JewellENG1101D379/C379

As a child, I was sent to Santo Domingo to stay with my grandmother for a year. First I was at a disadvantage in Santo Domingo because I couldn’t read or write in Spanish. As months passed by, I learned Spanish and ended up losing my English tongue. I went back to New York after a year and I knew no English. My mom was rattled by the Spanish that I spoke so fluently. Once I was enrolled in school in NYC, I was placed in a classroom with kids that only spoke English and one kid that spoke Spanish. She helped translate what was going on most of the time and helped people know what I wanted to say. Later on, I got my English back and I was an average second-grader. As time went on, I started reading more and more books. I always read when I could, even when I was supposed to be doing chores. My mom would complain when she caught me but she appreciated a daughter that read. She always spoke about how much I read when she talked about me and how I never asked her for any help when it came to homework. I was always lost in books and even now I get lost in a good book.

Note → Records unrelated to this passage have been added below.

-- ==== Sys2Proof/Machine/Flags.lean ====
section
/-! DEFINITION. The unit has no flags, condition codes or predicates (10_state.md R32). What stands in their place: the status
word a command leaves in its response (30_encoding.md R76, R77), the code of a slot's phase (R30), and the carry CTRINC uses
and does not store (41_block_function.md R130). -/

namespace Sys2Proof.Machine

/-- The status codes (R77). -/
def statusCode : Status → BitVec 8
  | .ok => 0x00
  | .invalidParameter => 0x01
  | .unsupportedMethod => 0x02
  | .noEngine => 0x03
  | .illegalCommand => 0x04

/-- The status word RSP: RLEN in bits 31 to 16, zero in 15 to 8, STATUS in 7 to 0 (R76). -/
def statusWord (rlen : Nat) (st : Status) : BitVec 32 :=
  BitVec.ofNat 16 rlen ++ (0 : BitVec 8) ++ statusCode st

/-- RLEN of a status word (R76). -/
def statusRlen (w : BitVec 32) : Nat := (w.extractLsb' 16 16).toNat

/-- STATUS of a status word (R76). -/
def statusField (w : BitVec 32) : BitVec 8 := w.extractLsb' 0 8

/-- The two-bit code of a phase (R30). -/
def phaseCode : Phase → BitVec 2
  | .uninit => 0
  | .init => 1
  | .stream => 2

/-- The carry of CTRINC: the incremented word 12 is zero (R130). Used at once, stored nowhere (R32). -/
def counterCarry (newWord12 : Word) : Bool := newWord12 == 0

end Sys2Proof.Machine
end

Growing up in Harlem opened a new door to English that I didn’t realize was open. I was subconsciously changing the way I spoke around different types of people. I spoke Spanglish around my mom’s family and spoke “proper” English around my dad’s family. Around friends, I spoke the type of English you wouldn’t want to hear a kid speaking, let alone a girl. My tone was aggressive and my English was made up of slang terms. I spoke this English with the people I was comfortable with, and I still do. Around people I meet for the first time and around grown-ups, I speak the gentlest English I could speak and I speak it as proper as I can. Now that I think about how I speak English, I think about how different my English really is in different situations with different people in different places.